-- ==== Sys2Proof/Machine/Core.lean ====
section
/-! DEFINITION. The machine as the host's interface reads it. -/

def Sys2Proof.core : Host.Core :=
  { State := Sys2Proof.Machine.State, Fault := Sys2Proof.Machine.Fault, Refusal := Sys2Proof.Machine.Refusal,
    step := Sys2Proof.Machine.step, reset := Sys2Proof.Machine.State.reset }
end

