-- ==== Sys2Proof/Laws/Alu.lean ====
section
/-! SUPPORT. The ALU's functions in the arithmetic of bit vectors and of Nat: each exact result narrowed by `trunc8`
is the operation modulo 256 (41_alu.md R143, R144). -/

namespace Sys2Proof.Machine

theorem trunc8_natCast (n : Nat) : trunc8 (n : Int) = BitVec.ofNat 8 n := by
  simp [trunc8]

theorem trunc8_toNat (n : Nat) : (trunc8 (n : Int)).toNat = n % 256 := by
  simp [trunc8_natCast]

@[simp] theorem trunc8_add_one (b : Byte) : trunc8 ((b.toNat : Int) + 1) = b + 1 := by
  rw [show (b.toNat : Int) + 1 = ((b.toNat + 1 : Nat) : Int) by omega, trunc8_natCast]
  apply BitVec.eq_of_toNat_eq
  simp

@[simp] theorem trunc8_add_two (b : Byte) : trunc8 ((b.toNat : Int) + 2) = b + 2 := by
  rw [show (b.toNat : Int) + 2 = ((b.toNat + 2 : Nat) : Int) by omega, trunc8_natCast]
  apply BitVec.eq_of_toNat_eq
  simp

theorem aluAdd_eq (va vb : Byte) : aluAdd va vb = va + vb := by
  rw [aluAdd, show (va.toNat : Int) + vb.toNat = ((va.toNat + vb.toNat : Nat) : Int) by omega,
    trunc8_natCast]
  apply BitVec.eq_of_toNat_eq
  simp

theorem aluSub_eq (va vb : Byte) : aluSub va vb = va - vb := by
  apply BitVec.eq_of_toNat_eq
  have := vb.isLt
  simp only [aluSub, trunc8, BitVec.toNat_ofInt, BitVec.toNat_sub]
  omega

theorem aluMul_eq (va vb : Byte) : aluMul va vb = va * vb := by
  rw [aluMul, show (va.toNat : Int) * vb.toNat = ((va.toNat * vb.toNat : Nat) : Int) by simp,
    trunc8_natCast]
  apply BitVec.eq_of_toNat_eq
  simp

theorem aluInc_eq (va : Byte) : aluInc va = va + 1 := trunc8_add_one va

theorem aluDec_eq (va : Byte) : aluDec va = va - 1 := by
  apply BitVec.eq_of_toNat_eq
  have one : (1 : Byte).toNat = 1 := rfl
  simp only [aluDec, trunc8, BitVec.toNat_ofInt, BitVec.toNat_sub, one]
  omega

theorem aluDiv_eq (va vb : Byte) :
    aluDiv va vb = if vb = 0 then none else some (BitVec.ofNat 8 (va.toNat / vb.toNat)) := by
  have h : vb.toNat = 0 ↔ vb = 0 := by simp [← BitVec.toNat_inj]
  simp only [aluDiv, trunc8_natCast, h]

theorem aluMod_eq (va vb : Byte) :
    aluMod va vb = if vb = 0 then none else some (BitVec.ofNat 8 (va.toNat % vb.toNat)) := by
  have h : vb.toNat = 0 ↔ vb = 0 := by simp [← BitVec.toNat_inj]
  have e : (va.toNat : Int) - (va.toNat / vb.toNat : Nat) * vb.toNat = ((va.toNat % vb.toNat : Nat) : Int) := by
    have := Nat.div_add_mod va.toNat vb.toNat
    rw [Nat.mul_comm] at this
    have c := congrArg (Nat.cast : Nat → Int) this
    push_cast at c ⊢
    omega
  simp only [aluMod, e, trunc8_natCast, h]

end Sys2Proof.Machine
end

---

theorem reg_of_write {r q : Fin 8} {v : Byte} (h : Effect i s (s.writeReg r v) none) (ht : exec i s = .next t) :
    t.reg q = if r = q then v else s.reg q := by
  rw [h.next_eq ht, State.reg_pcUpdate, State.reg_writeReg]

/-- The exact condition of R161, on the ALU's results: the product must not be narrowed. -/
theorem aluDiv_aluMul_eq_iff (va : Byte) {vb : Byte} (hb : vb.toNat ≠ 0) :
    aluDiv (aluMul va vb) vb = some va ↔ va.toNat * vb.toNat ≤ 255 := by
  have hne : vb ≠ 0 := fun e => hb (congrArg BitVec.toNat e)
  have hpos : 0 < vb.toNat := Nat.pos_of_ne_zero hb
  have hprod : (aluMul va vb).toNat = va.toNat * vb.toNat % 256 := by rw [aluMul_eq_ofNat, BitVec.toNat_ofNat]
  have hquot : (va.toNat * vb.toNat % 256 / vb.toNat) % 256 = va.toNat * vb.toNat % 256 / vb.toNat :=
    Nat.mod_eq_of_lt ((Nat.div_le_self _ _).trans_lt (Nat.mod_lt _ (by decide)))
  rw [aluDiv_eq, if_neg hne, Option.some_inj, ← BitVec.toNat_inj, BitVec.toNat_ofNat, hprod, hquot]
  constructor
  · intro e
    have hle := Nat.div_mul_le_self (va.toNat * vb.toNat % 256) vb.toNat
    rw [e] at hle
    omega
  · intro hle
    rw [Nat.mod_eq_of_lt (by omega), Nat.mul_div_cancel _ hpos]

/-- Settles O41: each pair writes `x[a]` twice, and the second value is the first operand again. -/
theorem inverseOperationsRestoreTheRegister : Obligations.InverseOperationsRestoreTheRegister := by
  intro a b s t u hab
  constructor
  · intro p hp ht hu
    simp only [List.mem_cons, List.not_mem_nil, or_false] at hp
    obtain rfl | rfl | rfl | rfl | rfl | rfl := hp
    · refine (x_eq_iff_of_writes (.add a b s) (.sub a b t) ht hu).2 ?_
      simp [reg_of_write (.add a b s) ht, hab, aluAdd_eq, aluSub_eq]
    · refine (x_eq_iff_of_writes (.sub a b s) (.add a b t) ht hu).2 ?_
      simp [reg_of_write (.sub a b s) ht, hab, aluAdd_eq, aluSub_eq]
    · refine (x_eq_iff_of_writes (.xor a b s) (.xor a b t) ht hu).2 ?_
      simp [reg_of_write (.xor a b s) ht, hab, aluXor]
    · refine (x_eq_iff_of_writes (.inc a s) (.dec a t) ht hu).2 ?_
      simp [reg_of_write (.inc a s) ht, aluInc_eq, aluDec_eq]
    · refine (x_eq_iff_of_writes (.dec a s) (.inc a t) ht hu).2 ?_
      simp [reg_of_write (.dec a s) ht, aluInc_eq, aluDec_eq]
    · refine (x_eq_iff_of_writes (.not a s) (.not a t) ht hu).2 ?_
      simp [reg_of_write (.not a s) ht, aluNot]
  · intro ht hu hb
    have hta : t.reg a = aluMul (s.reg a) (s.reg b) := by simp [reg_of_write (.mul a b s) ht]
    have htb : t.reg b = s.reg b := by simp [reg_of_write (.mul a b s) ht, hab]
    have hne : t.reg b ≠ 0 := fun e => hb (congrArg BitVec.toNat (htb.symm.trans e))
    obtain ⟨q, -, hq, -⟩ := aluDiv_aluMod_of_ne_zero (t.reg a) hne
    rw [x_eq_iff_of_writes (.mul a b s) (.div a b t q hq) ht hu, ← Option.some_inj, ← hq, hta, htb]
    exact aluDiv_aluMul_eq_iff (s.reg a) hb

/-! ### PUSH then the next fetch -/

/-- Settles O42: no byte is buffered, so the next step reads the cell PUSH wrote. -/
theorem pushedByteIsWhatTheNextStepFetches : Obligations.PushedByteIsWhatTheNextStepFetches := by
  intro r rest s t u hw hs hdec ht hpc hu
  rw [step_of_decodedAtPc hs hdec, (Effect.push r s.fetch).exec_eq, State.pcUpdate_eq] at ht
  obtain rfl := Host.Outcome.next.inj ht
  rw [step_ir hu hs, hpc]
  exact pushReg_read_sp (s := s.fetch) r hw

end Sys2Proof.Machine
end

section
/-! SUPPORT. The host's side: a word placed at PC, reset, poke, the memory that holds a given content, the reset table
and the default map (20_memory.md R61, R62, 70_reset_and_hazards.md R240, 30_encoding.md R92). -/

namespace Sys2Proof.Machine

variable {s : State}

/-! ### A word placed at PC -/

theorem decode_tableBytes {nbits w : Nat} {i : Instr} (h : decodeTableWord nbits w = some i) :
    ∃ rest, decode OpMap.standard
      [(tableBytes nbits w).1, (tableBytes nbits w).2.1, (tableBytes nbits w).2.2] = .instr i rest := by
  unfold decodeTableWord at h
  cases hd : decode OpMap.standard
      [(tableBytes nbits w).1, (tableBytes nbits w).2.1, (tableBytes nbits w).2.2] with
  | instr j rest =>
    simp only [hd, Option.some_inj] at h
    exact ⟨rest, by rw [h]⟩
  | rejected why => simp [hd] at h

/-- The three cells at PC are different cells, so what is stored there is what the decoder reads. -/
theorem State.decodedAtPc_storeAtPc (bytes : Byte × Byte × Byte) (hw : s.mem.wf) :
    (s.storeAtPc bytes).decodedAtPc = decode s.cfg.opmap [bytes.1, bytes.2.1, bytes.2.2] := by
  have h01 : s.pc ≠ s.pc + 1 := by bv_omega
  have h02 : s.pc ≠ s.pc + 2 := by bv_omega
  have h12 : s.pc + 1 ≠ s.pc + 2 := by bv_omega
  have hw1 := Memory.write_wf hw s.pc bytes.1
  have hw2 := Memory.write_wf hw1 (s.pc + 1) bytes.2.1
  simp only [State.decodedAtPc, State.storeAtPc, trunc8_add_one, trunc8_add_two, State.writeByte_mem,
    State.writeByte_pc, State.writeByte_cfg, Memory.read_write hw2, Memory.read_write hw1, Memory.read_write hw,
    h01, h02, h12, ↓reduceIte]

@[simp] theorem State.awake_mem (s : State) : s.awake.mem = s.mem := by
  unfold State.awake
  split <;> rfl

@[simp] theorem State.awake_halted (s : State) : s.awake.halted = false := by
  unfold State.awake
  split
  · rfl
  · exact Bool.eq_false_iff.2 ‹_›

--

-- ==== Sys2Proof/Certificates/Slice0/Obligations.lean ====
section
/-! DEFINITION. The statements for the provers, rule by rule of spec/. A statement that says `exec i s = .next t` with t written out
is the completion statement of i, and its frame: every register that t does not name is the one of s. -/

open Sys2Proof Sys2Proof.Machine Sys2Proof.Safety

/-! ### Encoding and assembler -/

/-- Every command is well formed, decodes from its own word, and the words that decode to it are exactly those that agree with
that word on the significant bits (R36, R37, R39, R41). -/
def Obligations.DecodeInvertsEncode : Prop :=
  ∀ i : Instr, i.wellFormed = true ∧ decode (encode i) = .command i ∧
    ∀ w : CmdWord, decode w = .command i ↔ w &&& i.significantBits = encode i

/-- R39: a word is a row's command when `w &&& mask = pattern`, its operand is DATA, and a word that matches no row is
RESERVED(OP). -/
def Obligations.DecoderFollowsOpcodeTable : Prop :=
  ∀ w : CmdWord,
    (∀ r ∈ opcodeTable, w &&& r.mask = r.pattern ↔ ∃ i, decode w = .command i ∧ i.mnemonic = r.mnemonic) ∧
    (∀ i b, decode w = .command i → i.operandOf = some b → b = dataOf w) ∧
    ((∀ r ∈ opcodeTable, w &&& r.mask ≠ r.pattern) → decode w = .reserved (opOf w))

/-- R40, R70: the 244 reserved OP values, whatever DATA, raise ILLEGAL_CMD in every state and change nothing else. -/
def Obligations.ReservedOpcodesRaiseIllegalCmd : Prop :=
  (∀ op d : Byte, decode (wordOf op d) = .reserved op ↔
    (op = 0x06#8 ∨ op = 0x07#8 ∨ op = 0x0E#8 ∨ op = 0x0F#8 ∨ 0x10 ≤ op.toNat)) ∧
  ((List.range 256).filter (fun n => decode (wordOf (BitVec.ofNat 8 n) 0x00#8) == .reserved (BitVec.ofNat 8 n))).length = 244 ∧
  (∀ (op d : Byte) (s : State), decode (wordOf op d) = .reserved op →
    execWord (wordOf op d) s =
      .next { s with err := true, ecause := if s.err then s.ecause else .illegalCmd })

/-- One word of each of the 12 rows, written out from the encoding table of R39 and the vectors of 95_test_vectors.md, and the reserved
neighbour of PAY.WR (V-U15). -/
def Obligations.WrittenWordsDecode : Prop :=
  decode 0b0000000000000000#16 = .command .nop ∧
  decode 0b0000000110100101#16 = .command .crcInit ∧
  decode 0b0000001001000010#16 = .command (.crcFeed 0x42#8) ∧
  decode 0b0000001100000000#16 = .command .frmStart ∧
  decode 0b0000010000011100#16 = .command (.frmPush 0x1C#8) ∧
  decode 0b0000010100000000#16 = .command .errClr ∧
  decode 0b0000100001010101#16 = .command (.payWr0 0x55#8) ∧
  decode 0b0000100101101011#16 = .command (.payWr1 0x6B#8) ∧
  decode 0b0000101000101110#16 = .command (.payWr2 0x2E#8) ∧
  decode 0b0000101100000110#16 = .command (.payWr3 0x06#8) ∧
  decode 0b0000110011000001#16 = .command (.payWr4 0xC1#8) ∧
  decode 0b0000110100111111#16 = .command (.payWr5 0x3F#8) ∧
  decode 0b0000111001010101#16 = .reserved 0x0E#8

TASK STATEMENT: Could you please give the number of lines in the data above that contain the word "Prop"? Only the number is needed.

EXPECTED ANSWER: 4